An unfair fight (1992)

Editorial from the March 1992 issue of the Socialist Standard

Democracy: rule of the people by the people. The 1992 General Election: a chance to choose whether to be ruled over by Tweedledum or Tweedledee. The right to place a cross on a ballot paper every four or five years does not amount to democracy. To be governed is to be unfree.

The coming election will be a cynical exercise in manipulating workers’ minds to blame A or have hope in B as a way out of the mess of relative degrees of poverty which is the lot of the majority of us. Labourites and Lib-Dems will pretend that all of the problems of capitalism emanate from wicked Tory rule and could be remedied by them carrying out almost identical policies to the Tories. The Conservatives will lie that the workers have done well under them since 1979, despite the objective record of working-class hardship which only the socially blind cannot see around them. There will be smears: Kinnock the crypto-Stalinist; Major the secret puppet of the Thatcherite barbarians. There will be press launches in which political charades will take the form of tame rock concerts. There will be TV broadcasts in which your future will be sold to you by the same twisters who sell time shares and Fairy Liquid. There will be cheap, hollow slogans. There will be crass photo opportunities in which the previously inhuman shapes of Kenneth Clarke and Gerald Kaufman will pose with cuddly kiddies and dying geriatrics. There will be promises so big that all but the strongest will be crushed as they fall upon us.

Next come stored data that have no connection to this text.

-- ==== Sys2Proof/Laws/Rotator.lean ====
section
/-! SUPPORT. The rotator bit by bit. -/

namespace Sys2Proof.Machine

theorem range8 : List.range 8 = [0, 1, 2, 3, 4, 5, 6, 7] := by decide

theorem getLsbD_bitAt (b : Bool) (place k : Nat) (hk : k < 8) : (bitAt b place).getLsbD k = (b && decide (k = place)) := by
  cases b
  · simp [bitAt]
  · simp only [bitAt, BitVec.ofBool_true, BitVec.getLsbD_shiftLeft, BitVec.getLsbD_setWidth, hk, decide_true, Bool.true_and]
    by_cases h : k < place
    · have hne : k ≠ place := by omega
      simp [h, hne]
    · by_cases he : k = place
      · subst he; simp
      · have h1 : k - place ≠ 0 := by omega
        simp [h, he, h1]

/-- Bit `k` of an output byte of the rotator is bit `col` of glyph byte `7 - k`. -/
theorem getLsbD_rotByte (g : Glyph) (col k : Nat) (hk : k < 8) :
    (rotByte g col).getLsbD k = (glyphByte g (7 - k)).getLsbD col := by
  simp only [rotByte, range8, List.foldl_cons, List.foldl_nil, BitVec.getLsbD_or, getLsbD_bitAt _ _ k hk]
  interval_cases k <;> simp

/-- Bit `k` of byte `i` of the inverse is bit `7 - i` of byte `k`. -/
theorem getLsbD_unrotByte (c : Glyph) (i k : Nat) (hk : k < 8) :
    (unrotByte c i).getLsbD k = (glyphByte c k).getLsbD (7 - i) := by
  simp only [unrotByte, range8, List.foldl_cons, List.foldl_nil, BitVec.getLsbD_or, getLsbD_bitAt _ _ k hk]
  interval_cases k <;> simp

theorem getLsbD_bitrev8 (b : Byte) (k : Nat) (hk : k < 8) : (bitrev8 b).getLsbD k = b.getLsbD (7 - k) := by
  simp only [bitrev8, range8, List.foldl_cons, List.foldl_nil, BitVec.getLsbD_or, getLsbD_bitAt _ _ k hk]
  interval_cases k <;> simp

theorem length_rot (g : Glyph) : (rot g).length = 8 := by simp [rot]

theorem length_unrot (g : Glyph) : (unrot g).length = 8 := by simp [unrot]

theorem glyphByte_rot (g : Glyph) {col : Nat} (h : col < 8) : glyphByte (rot g) col = rotByte g col := by
  simp [glyphByte, rot, h]

theorem glyphByte_unrot (g : Glyph) {i : Nat} (h : i < 8) : glyphByte (unrot g) i = unrotByte g i := by
  simp [glyphByte, unrot, h]

/-- Two glyphs of 8 bytes with the same bytes are equal. -/
theorem glyph_ext {g h : Glyph} (hg : g.length = 8) (hh : h.length = 8) (e : ∀ i < 8, glyphByte g i = glyphByte h i) :
    g = h := by
  apply List.ext_getElem (by rw [hg, hh])
  intro i h1 h2
  have := e i (by omega)
  simpa [glyphByte, h1, h2] using this

end Sys2Proof.Machine
end

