theorem renderScrollEvents_withText {s : State} {m : Memory} {len : Nat} (h : ∀ a, a < len → m.readByte a = s.text.readByte a)
    (o : Int) : instrEvents (.renderScroll len o) { s with text := m } = instrEvents (.renderScroll len o) s := by
  simp only [instrEvents, renderScrollEvents, window, scratch, charGlyph_withText h]

/-- Settles O27: the events are the same where TEXT agrees below the length. -/
theorem noTextReadBeyondLength : Obligations.NoTextReadBeyondLength :=
  fun _ _ _ _ o => ⟨fun h => exec_withText rfl (renderTextEvents_withText h), fun h =>
    exec_withText rfl (renderScrollEvents_withText h o)⟩

/-! ## Other contents of both memories -/

/-- `u` is `t` with other memories, up to the bytes on the trace and what the chain holds. -/
structure AlikeButBytes (f m : Memory) (t u : State) : Prop where
  rest : u = { t with font := f, text := m, trace := u.trace, chain := u.chain }
  trace : shape u.trace = shape t.trace
  refused : u.chain.refused = t.chain.refused

theorem shape_take_of_shape {as bs : List Event} (h : shape as = shape bs) (m : Nat) : shape (as.take m) = shape (bs.take m) := by
  rw [shape_take, shape_take, h]

theorem lines_foldl_of_shape {as bs : List Event} (h : shape as = shape bs) (l : Lines) :
    as.foldl Lines.take l = bs.foldl Lines.take l := by
  rw [← lines_shape, h, lines_shape]

/-- Events of one shape leave alike what was alike. -/
theorem alikeButBytes_of_emitted {f m : Memory} {s t u : State} {as bs : List Event} (ht : Emitted s t as)
    (hu : Emitted { s with font := f, text := m } u bs) (hs : shape bs = shape as)
    (hrest : { u with lines := t.lines, trace := t.trace, chain := t.chain } = { t with font := f, text := m }) :
    AlikeButBytes f m t u := by
  have hlines : u.lines = t.lines := by rw [hu.lines, ht.lines]; exact lines_foldl_of_shape hs _
  refine ⟨?_, ?_, ?_⟩
  · obtain ⟨⟩ := u
    simp only [State.mk.injEq] at hrest ⊢
    simp only at hlines
    simp_all
  · rw [hu.trace, ht.trace, shape_append, shape_append, hs]
  · rw [hu.chain, ht.chain]
    exact refused_shape _ (.refl _) rfl hs

theorem alikeButBytes_perform (s : State) (f m : Memory) (i : Instr) {as bs : List Event} (h : shape bs = shape as) :
    AlikeButBytes f m (s.perform i as) (({ s with font := f, text := m } : State).perform i bs) := by
  have hlen : bs.length = as.length := by rw [← length_shape, h, length_shape]
  have hc : ({ s with font := f, text := m } : State).completes bs.length = s.completes as.length := by rw [hlen]; rfl
  have hu := emitted_perform { s with font := f, text := m } i bs
  rw [hc] at hu
  refine alikeButBytes_of_emitted (emitted_perform s i as) hu (shape_take_of_shape h _) ?_
  rw [State.perform_eq, State.perform_eq, hc, hlen]
  split <;> rfl

theorem alikeButBytes_transfer (s : State) (f m : Memory) (evs : List Event) :
    AlikeButBytes f m (s.transfer evs) (({ s with font := f, text := m } : State).transfer evs) := by
  refine alikeButBytes_of_emitted (emitted_transfer s evs) (emitted_transfer _ evs) rfl ?_
  rw [State.transfer_eq, State.transfer_eq]
  rfl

For all of that, it is better to have the vote than not to have it. The workers in the Chartist movement of the last century were no fools in wanting their chance to determine who will rule. The wealthy who opposed votes for workers on the grounds that the working class is many and the property-owning rich parasites are few and therefore the many might end the social power of the few had a point. Sadly, the past century of working- class franchise has not yet justified those fears of real democracy. The workers have been persuaded to play the game: bought off by reforms and conned by leaders, the potential power of the vote has been wasted in every single election.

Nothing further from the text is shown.